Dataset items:
▬▬▬▬▬▬▬▬▬▬
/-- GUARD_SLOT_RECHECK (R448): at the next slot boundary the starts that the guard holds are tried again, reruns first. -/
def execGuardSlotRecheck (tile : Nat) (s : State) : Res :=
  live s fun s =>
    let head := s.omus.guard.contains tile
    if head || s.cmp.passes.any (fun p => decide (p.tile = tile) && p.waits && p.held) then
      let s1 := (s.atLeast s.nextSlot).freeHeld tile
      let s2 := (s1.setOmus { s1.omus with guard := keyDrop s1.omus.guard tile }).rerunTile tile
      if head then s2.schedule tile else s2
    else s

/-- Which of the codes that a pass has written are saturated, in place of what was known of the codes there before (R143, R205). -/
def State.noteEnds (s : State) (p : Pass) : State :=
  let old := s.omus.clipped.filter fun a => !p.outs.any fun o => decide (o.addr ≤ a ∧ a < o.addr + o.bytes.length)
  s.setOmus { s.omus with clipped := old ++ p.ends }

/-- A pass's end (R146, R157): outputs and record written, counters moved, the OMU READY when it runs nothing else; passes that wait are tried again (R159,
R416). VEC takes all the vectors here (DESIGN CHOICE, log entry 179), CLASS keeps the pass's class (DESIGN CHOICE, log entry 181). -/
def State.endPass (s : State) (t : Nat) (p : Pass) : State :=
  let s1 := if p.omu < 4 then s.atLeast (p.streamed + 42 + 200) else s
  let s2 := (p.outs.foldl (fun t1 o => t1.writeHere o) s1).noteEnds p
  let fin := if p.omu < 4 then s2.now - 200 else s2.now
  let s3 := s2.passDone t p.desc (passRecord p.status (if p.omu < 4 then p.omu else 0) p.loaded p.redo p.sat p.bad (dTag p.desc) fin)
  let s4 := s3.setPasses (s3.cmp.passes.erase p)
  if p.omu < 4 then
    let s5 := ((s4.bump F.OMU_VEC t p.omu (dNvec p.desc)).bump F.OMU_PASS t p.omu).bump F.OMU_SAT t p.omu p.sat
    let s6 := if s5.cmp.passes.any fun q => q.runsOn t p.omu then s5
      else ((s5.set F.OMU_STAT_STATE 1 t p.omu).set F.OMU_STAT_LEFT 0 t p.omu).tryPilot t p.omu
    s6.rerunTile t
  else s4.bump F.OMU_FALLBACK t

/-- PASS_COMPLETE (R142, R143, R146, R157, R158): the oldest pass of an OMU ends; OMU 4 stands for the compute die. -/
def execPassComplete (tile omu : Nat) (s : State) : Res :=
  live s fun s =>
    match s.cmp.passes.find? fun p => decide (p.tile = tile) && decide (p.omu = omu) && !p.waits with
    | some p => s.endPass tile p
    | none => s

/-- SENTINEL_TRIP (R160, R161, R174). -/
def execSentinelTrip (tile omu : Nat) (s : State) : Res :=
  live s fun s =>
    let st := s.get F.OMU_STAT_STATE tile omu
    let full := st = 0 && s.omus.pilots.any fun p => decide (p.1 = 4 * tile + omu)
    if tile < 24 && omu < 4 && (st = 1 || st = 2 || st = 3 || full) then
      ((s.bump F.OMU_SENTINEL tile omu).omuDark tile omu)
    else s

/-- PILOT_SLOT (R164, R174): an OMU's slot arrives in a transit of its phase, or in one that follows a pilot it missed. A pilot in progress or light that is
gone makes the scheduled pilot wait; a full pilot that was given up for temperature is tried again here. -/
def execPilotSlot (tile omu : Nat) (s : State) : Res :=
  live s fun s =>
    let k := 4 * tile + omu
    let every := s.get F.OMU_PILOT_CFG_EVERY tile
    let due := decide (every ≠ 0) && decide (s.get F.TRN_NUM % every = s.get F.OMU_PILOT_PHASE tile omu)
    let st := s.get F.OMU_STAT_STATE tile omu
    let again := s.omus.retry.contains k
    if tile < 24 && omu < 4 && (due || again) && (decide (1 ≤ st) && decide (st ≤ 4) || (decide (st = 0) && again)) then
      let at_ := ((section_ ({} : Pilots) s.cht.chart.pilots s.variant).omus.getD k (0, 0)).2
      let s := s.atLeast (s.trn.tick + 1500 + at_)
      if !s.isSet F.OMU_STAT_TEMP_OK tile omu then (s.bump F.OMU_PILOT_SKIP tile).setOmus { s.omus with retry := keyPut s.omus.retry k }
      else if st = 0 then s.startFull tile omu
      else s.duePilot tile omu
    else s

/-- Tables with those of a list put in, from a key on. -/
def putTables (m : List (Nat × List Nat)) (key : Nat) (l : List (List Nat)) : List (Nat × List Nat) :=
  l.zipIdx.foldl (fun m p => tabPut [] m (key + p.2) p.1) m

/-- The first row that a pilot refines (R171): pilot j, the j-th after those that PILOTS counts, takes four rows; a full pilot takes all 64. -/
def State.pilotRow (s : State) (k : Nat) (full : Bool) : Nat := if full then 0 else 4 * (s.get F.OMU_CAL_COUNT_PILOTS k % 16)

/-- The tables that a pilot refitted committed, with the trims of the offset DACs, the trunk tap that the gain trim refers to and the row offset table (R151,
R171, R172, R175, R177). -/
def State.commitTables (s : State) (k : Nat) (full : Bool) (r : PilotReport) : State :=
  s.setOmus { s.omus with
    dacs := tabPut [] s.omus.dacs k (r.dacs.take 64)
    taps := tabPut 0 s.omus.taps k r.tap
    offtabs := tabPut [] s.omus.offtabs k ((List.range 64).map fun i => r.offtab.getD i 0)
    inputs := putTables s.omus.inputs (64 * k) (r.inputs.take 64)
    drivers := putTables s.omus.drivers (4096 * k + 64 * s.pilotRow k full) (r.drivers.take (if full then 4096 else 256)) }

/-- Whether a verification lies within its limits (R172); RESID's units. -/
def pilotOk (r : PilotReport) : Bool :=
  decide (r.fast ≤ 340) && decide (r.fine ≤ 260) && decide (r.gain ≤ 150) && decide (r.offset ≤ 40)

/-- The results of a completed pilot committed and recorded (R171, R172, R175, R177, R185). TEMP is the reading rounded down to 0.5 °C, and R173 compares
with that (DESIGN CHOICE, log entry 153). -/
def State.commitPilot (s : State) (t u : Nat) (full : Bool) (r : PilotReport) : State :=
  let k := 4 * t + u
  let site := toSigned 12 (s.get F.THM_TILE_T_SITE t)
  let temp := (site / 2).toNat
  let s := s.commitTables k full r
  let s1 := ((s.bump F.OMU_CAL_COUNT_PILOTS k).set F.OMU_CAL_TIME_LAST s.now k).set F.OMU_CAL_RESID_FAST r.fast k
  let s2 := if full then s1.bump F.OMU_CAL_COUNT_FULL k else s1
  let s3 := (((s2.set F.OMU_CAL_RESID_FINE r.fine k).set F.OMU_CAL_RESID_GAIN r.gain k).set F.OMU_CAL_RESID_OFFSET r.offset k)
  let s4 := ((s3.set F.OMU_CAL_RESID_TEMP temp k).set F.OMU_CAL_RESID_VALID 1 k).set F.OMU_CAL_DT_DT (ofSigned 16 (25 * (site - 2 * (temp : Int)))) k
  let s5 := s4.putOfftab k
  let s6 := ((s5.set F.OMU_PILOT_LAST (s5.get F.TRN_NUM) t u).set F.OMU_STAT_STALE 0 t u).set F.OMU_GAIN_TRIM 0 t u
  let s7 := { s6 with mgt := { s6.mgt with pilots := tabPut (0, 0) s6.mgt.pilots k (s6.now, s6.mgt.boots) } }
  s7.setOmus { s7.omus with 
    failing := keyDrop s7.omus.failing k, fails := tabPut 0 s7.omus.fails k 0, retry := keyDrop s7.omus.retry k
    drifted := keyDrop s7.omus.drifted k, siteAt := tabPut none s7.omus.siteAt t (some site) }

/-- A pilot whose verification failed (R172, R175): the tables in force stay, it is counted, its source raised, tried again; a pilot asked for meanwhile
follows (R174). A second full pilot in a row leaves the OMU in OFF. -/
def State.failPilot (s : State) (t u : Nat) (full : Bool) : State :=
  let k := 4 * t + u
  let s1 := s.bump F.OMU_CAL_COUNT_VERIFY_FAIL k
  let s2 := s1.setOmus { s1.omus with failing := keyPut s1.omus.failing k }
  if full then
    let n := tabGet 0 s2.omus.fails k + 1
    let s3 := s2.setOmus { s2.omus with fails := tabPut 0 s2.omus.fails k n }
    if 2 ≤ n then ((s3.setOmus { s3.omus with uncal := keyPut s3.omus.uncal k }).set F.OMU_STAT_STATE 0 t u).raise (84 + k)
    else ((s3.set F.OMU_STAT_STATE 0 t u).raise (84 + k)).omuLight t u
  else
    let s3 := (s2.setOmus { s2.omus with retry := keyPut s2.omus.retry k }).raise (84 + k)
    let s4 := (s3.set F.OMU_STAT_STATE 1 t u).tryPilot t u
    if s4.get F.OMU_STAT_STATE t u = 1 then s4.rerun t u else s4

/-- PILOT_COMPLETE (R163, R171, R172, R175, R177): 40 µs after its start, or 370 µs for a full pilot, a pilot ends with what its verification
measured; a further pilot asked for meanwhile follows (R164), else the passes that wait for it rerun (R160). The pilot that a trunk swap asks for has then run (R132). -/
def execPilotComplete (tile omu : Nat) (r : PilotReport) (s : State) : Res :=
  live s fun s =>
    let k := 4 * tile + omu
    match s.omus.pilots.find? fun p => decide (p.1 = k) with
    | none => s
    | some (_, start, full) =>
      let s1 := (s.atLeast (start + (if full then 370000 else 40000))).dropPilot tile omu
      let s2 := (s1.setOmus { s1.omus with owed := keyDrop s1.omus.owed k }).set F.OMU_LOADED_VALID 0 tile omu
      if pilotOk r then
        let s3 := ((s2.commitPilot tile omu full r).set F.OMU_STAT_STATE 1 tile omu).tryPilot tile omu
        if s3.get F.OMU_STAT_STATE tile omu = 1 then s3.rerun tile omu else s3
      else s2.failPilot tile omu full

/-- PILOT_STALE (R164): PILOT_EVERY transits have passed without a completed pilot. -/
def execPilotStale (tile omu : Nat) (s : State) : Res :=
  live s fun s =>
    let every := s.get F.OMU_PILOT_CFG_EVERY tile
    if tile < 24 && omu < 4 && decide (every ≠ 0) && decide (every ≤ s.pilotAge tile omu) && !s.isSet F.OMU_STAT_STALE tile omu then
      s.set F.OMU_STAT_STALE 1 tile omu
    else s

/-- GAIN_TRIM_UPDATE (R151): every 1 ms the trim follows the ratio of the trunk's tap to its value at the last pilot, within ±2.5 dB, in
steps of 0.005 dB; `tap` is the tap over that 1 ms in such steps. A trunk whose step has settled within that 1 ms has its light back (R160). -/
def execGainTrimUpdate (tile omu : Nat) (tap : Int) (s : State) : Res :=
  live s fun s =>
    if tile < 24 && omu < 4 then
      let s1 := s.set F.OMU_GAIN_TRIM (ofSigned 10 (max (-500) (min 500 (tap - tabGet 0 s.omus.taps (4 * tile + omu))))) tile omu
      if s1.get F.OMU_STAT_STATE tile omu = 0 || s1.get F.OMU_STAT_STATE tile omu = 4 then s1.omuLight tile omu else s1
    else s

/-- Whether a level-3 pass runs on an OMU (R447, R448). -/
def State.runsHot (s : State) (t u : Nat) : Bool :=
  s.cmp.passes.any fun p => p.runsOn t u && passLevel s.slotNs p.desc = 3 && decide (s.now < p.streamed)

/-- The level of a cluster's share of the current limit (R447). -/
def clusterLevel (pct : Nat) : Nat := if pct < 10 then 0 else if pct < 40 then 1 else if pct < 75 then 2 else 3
▬▬▬▬▬▬▬▬▬▬
== WHAT TO DO ==
Show every line of the records above that contains the word "omuLight".

== SOLUTION FOR THIS PROBLEM ==
    else ((s3.set F.OMU_STAT_STATE 0 t u).raise (84 + k)).omuLight t u
      if s1.get F.OMU_STAT_STATE tile omu = 0 || s1.get F.OMU_STAT_STATE tile omu = 4 then s1.omuLight tile omu else s1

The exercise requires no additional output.